Depending on the field, these tools can be virtual assistants, data analysis facilitators, or even catalysts for innovation. In any case, they’re tools that are hard to ignore today. Behind every relevant answer often lies a good prompt — that precise instruction guiding AI to deliver the expected result. But crafting a good prompt takes time, requires adjustments, and often relies on personal experience. As a result, everyone works in isolation, repeats the same tests… and collective efficiency suffers.
In this article, we explore how to move from an individual to a collaborative approach to AI, by sharing our best practices and implementing our prompts collectively to boost productivity, inspire team members, and improve workflow and output quality.
Loss of efficiency
We examined a problem we’ve been facing for several months. Each person using generative AI tools works independently, based on their own experience. As a result, a considerable loss of efficiency can occur.
Anyone who has worked with generative AI knows that the first prompt is rarely optimal. Not all specificities are accounted for initially — it’s an iterative process. A first prompt is written, tested, adjusted, and tested again. This cycle of writing and testing can take a significant amount of time, to the point where one might wonder if it wouldn’t have been faster to write the desired result manually.
The most effective users have learned to record their prompts that provide high added value — and the components that lead to good results.
Human collaboration in all this
Given the effort required to craft a good prompt, we asked ourselves how best to share these practices.
First, we set up dedicated communication channels to discuss everything related to AI integration.
Beyond that, we now have a shared catalog among all employees — a workspace where people can add their most frequently used prompts and refer back to them later.
This catalog serves two purposes. First, it allows everyone to get inspired by the capabilities of different AI tools (ChatGPT, Gemini, Grok, etc.). In other words, by seeing the prompts others use, team members can identify ways to use AI to make their own processes more efficient.

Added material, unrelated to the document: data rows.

-- ==== Sys2Proof/Config.lean ====
section
/-! DEFINITION. What the spec leaves open or only names: free choices, key material and the functions that the
root of trust computes. Each is an opaque constant, so no proof sees a value of it. -/

namespace Sys2Proof.Config

/-- The choice made where the spec allows several (R115, R137): applied to a counter of the state, reduced modulo the
number of candidates. log 3. -/
opaque freeChoice : Nat → Nat

/-- The value of a byte that the spec names without giving it: the signature of a seal record, an SPDM response, a
wrapped session (R235, R237, R245). Applied to a name of the blob and an index. log 8. -/
opaque signatureByte : Nat → List (BitVec 8) → Nat → BitVec 8

/-- AES-256-GCM opening (R141, NIST SP 800-38D) under the key that a slot held at a version: slot, version, initial
value, additional data, ciphertext, tag; none where the tag does not verify. log 8. -/
opaque gcmOpen : Nat → Nat → List (BitVec 8) → List (BitVec 8) → List (BitVec 8) → List (BitVec 8) →
  Option (List (BitVec 8))

/-- Byte i of the AES-256-GCM keystream (R239) under the data key that HKDF-SHA-384 derives: checkpoint slot and version,
tenant slot and version, serial; initial value. log 8. -/
opaque ckptStreamByte : Nat × Nat × Nat × Nat × Nat → List (BitVec 8) → Nat → BitVec 8

/-- Byte i of the tag of a checkpoint image (R240) under the same key: initial value, additional data, ciphertext. log 8. -/
opaque ckptTagByte : Nat × Nat × Nat × Nat × Nat → List (BitVec 8) → List (BitVec 8) → List (BitVec 8) → Nat → BitVec 8

/-- The device unique secret (R219): fuses, read by the root of trust alone. log 8. -/
opaque deviceSecret : BitVec 256

/-- The device identity keys that the root of trust derives at a boot from the device unique secret and the firmware measurement (R219).
log 8. -/
opaque identityKey : BitVec 256 → List (BitVec 8) → BitVec 384

/-- The certificate chain that ends in an identity key (R245). log 8. -/
opaque certificateChain : BitVec 384 → List (BitVec 8)

/-- Byte i of a seal session wrapped with AES-256-GCM under the per-boot key of a boot (R219, R237): boot, additional data, session.
log 8. -/
opaque wrappedByte : Nat → List (BitVec 8) → List (BitVec 8) → Nat → BitVec 8

/-- Byte i of the AES-256 counter-mode keystream of an HBM line (R223): key slot and version; stack, line and counter. log 8. -/
opaque lineStreamByte : Nat × Nat → Nat × Nat × Nat → Nat → BitVec 8

/-- The 64-bit MAC of an HBM line (R223) under the same key and initial value, over its stored bytes. log 8. -/
opaque lineMac : Nat × Nat → Nat × Nat × Nat → List (BitVec 8) → BitVec 64

/-- The 64-bit MAC of a block of the counter tree (R224): stack, level, block and the parent's counter; MAJOR and the minors. log 8. -/
opaque blockMac : Nat × Nat × Nat × Nat → Nat → List Nat → BitVec 64

/-- Byte i of the AES-256-GCM keystream of a flit (R227) under a key: slot and version of a link key, 65,536 and the boot with the link
direction, or 32,768 and the interface with the boot; number of the flit. log 8. -/
opaque flitStreamByte : Nat × Nat → Nat → Nat → BitVec 8

/-- The 64-bit tag of a flit under the same key (R227), over its ciphertext. log 8. -/
opaque flitTag : Nat × Nat → Nat → List (BitVec 8) → BitVec 64

/-- What the root of trust measures in a block at bring-up (R245, R271): block number, what the block holds, and byte. log 8. -/
opaque measurementByte : Nat → Nat → Nat → BitVec 8

/-- SHA-384 (R220, R233, R245), which the spec names and does not define. log 8. -/
opaque sha384Byte : List (BitVec 8) → Nat → BitVec 8

/-- Module power in W as the management core measures it (R274, PWRMEAS). log 3. -/
opaque powerMeasured : Nat → BitVec 12

/-- PWRLIM that the management core sets on a core for a module limit in W (R14, R273): the spec gives no table. log 3. -/
opaque powerToLimit : Nat → Nat → BitVec 16

/-- The number of this package in ring lists and flow tables (R175, R248, R268), which its set-up fixes. log 15. -/
opaque packageNumber : BitVec 16

/-- A value that the spec names without giving it, such as the failing address of a collective whose ranks differ (R170, R177):
applied to a counter of the state. log 3. -/
opaque openValue : Nat → BitVec 64

/-- A byte that the array or a SEAL OPEN reads from a line of X or Y that has failed (R103): no rule gives a value. Applied to the buffer (true is Y) and the address. log 23. -/
opaque failedByte : Bool → Nat → BitVec 8

end Sys2Proof.Config
end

Second, since writing a good prompt requires considerable effort, it makes sense to let colleagues benefit from the results of that iterative work.
Just like sharing any reusable internal work document, it’s logical to adopt the same reflex when it comes to prompts.
Predictive analysis
At Libéo, our prompt catalog is part of our internal knowledge base, equipped with categories, filters, and keyword search. This allows everyone to quickly find the right tool for the right situation.
For a team just starting out, a simple shared Excel or Google Sheet can do the job. The key is to make the content easily accessible and collaborative.
For example, we use generative AI to help us write test suites that ensure the quality of our applications.
Concrete example: Generate a single unit test using the createMock method when needed to mock methods involving database and API requests.
Whatever the format, one must keep in mind that these practices don’t eliminate bias, hallucinations, or possible errors generated by AI tools. They simply help increase efficiency and share learnings.
In summary
To collaborate effectively with artificial intelligence, it’s not just about knowing how to write good prompts — it’s about learning to build collectively on that work.
As we’ve seen, a good prompt takes time, iteration, and experience. Without teamwork, everyone repeats the same process alone, at the expense of productivity. By centralizing our best prompts in a shared database — whether sophisticated or as simple as a shared file — we save time, inspire one another, and expand our range of possible uses.
The key is to view AI integration as a collective field of experimentation rather than an individual tool. By sharing best practices, we not only improve the quality of results but also our capacity for innovation. And that’s something no algorithm can do for us.